[Opening DATA EXTRACT section]
/-- A whole write of a register without a command or a rule of its own sets its RW bits to the value (0 in PERIOD_H of
DIE_SCRUB_CTL acts as 1, Table 7.18), clears the W1C bits written
with 1 and keeps the others; half of a 64-bit register waits for the other (R19, R20, R287). A read answers in the
register's place. The management controller writes PWR_ registers alike (R586, R626). -/
def Obligations.RegisterAccesses : Prop :=
  ∀ (a : BitVec 48) (r : RegSpec) (v : BitVec 64) (s : State), regSpec a.toNat = some r →
    let plain := fun (b : Nat) (x : Word) (t : State) => t = { s with regs := t.regs } ∧ (∀ k, k ≠ b → t.reg k = s.reg k) ∧
      ∀ i, i < 64 → bit (t.reg b) i = if bit r.rw i = true then bit x i
        else if bit r.w1c i = true ∧ bit x i = true then false else bit (s.reg b) i
    (∀ (d : Fin 8) o, a.toNat = dieR d o → o < 0x10000 → o ≠ 0x100 → o ≠ 0x108 → s.up = true → anyPortUp s = true →
      regReason s a.toNat (r.width / 8) true = 0 →
      (∃ t, exec (.registerWrite .host a (r.width / 8) v) s = .next t ∧
        plain a.toNat (if o = 0x110 ∧ bits v 7 0 = 0 then setBits v 7 0 1 else v) t) ∧
      (r.width = 64 → exec (.registerWrite .host a 4 v) s = .next { s with hub := { s.hub with half := smSet 0 s.hub.half a.toNat (v.setWidth 32) } })) ∧
    (∀ n, regReason s a.toNat n true ≠ 0 → s.up = true → anyPortUp s = true →
      ∃ u, Reported s u ∧ exec (.registerWrite .host a n v) s = .next
        (captRefuse u a.toNat 3 (hostPort s a.toNat) (regReason s a.toNat n true))) ∧
    (∀ o : BitVec 16, a.toNat = pwrR o.toNat → o ≠ 0x08 → o ≠ 0x10 → o ≠ 0x80 → o.toNat % 4 = 0 → s.mod.phase ≠ .off → r.width = 64 →
      ∀ bus (b : List Byte), b.length = 8 → ∃ t, exec (.i3cRegisterWrite bus o b) s = .next t ∧ plain a.toNat (BitVec.ofNat 64 (leNat b)) t) ∧
    ∀ h : ShlHdr, h.addr = a → a.toNat % 8 = 0 → isReg a.toNat = true → h.ch = 0 → s.up = true → portUp s h.port = true → regReason s a.toNat 8 false = 0 →
      ∃ t, exec (.mrd h 8) s = .next t ∧ ∃ line, t = s.send (.shl h.port 0x21 1 h.tag.toNat a.toNat false false line) ∧
        line.length = 64 ∧ ((line.drop (a.toNat % 64)).take 8) = leBytes 8 (regRead s a.toNat).toNat

/-- JOB_TAKE takes a pending record whose lines the hub holds: QUEUED is written and INFLIGHT counts it, and a STEP enters the step
queue of its context; an unknown TYPE fails with 0x40; a line with a bad word is asked for again (R465, R471, R475, R479). JOB_STEP
makes a record that passes its checks wait for its context, and fails one that does not (R475, R491). ABORT ends the STEP of its
context ABORTED with 0x45, running or waiting, and then itself DONE; a record with a wrong field fails with 0x40 (R478). -/
def Obligations.JobsTaken : Prop :=
  ∀ (i : Fin 4096) (s : State),
    let ends := fun (u t : State) (j : Job) (st err : Nat) => t = { u with regs := t.regs, hub := t.hub, out := t.out } ∧
      t.hub.jobs = u.hub.jobs.filter (fun k => decide (k.idx ≠ j.idx)) ∧
      t.fld rJobStat 12 0 = (t.hub.jobs.filter fun k => !k.replay).length % 8192 ∧
      (j.replay = false → findLine u (jStatus j / 64) = none → u.hub.hwrites = [] → t.hub.hwrites =
        [⟨jStatus j, leBytes 8 (statusWord st 0 err (jSubmit j)).toNat, some j.idx, none⟩])
    (∀ ws st, jobtabEn s = true → i.val < jobtabCount s → intakePaused s = false → readRecord s i = some (ws, st) →
      recPending s i ws st = true →
      let j : Job := ⟨i, ws, .queued, 0, false, false, false⟩
      (jType j = 1 → stepQueueFull s (jPart j) (jCtx j) = false) → (partTarget (jType j) = true → partState s (jPart j) ≠ 3) →
      (jobTypes.contains (jType j) = true → ∃ t, exec (.jobTake i none) s = .next t ∧
        t = { s with regs := t.regs, hub := t.hub, out := t.out, queues := t.queues, mem := t.mem, ent := t.ent,
                     cache := t.cache } ∧
        t.hub.jobs = s.hub.jobs ++ [j] ∧ t.fld rJobStat 12 0 = (t.hub.jobs.filter fun k => !k.replay).length % 8192 ∧
        (let q := qStep (jPart j) (jCtx j)
         jType j = 1 → (∀ k, k ≠ q → getQueue t k = getQueue s k) ∧
          ((getQueue s q).mrd ≤ (getQueue s q).mwr → (getQueue t q).len = (getQueue s q).len + 1)) ∧
        (jType j ≠ 1 → t = { s with regs := t.regs, hub := t.hub, out := t.out })) ∧
      (jobTypes.contains (jType j) = false → ∃ t, exec (.jobTake i none) s = .next t ∧
        t = { s with regs := t.regs, hub := t.hub, out := t.out } ∧
        t.hub.jobs = s.hub.jobs.filter (fun k => decide (k.idx ≠ i.val)))) ∧
    (∀ (k : Fin 3) line, recLine s i k = some line → findLine s line ≠ none → let u := lineBad s line
      exec (.jobTake i (some k)) s = .next (if (u.up && !intakePaused u) = true then wantRecord u i else u)) ∧
    (∀ j, unchecked s i 1 = some j →
      (∀ u, stepCheck s j = (u, 0) →
        exec (.jobStep i) s = .next (decideFor (setJob u { j with checked := true }) (jPart j) (jCtx j))) ∧
      (∀ u, stepCheck s j = (u, 0) → (∃ y, (getPart u (jPart j)).sched = some y ∧
          allWait (getCtx u (jPart j) y) = false ∧
          (runnablePrio (setJob u { j with checked := true }) (jPart j) (jCtx j)).getD 0 ≤
            (runnablePrio (setJob u { j with checked := true }) (jPart j) y).getD 0 ∧
          (runnablePrio (setJob u { j with checked := true }) (jPart j) y).isSome = true) →
        exec (.jobStep i) s = .next (setJob u { j with checked := true })) ∧
      (∀ u err, stepCheck s j = (u, err) → err ≠ 0 → slgOn u (jPart j) = false →
        ∃ t, exec (.jobStep i) s = .next (trimQueue t (jPart j) (jCtx j)) ∧ ends u t j 5 err)) ∧
    ∀ j, unchecked s i 15 = some j →
      let p := jPart j
      let x := jCtx j
      let queued := s.hub.jobs.find? fun k => decide (jType k = 1) && decide (jPart k = p) && decide (jCtx k = x)
      ((headOk j false = false ∨ ∃ k, 2 ≤ k ∧ k < 16 ∧ jw j k ≠ 0) → ∃ t, exec (.jobAbort i) s = .next t ∧ ends s t j 5 0x40) ∧
      (headOk j false = true → (∀ k, 2 ≤ k → k < 16 → jw j k = 0) →
        (∀ k, runningStep s p x = some k →
          let u := stopCtx (abortStep s k 0x45) p x
          let v := if (getPart u p).sched = some x then setPart u p { getPart u p with sched := none, draining := false } else u
          exec (.jobAbort i) s = .next (jobEnd (decide_ v p) j 4 0 0)) ∧
        (∀ k, runningStep s p x = none → queued = some k →
          exec (.jobAbort i) s = .next (jobEnd (trimQueue (abortStep s k 0x45) p x) j 4 0 0)) ∧
        (runningStep s p x = none → queued = none → ∃ t, exec (.jobAbort i) s = .next t ∧ ends s t j 4 0))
[Closing DATA EXTRACT section]
◆ DIRECTIONS: Output the lines of the records above exactly as they appear, from the line containing "(∀ j, unchecked s i 1 = some j →" through the line containing "let p := jPart j".

◆ ANSWER FOR THE TASK:
    (∀ j, unchecked s i 1 = some j →
      (∀ u, stepCheck s j = (u, 0) →
        exec (.jobStep i) s = .next (decideFor (setJob u { j with checked := true }) (jPart j) (jCtx j))) ∧
      (∀ u, stepCheck s j = (u, 0) → (∃ y, (getPart u (jPart j)).sched = some y ∧
          allWait (getCtx u (jPart j) y) = false ∧
          (runnablePrio (setJob u { j with checked := true }) (jPart j) (jCtx j)).getD 0 ≤
            (runnablePrio (setJob u { j with checked := true }) (jPart j) y).getD 0 ∧
          (runnablePrio (setJob u { j with checked := true }) (jPart j) y).isSome = true) →
        exec (.jobStep i) s = .next (setJob u { j with checked := true })) ∧
      (∀ u err, stepCheck s j = (u, err) → err ≠ 0 → slgOn u (jPart j) = false →
        ∃ t, exec (.jobStep i) s = .next (trimQueue t (jPart j) (jCtx j)) ∧ ends u t j 5 err)) ∧
    ∀ j, unchecked s i 15 = some j →
      let p := jPart j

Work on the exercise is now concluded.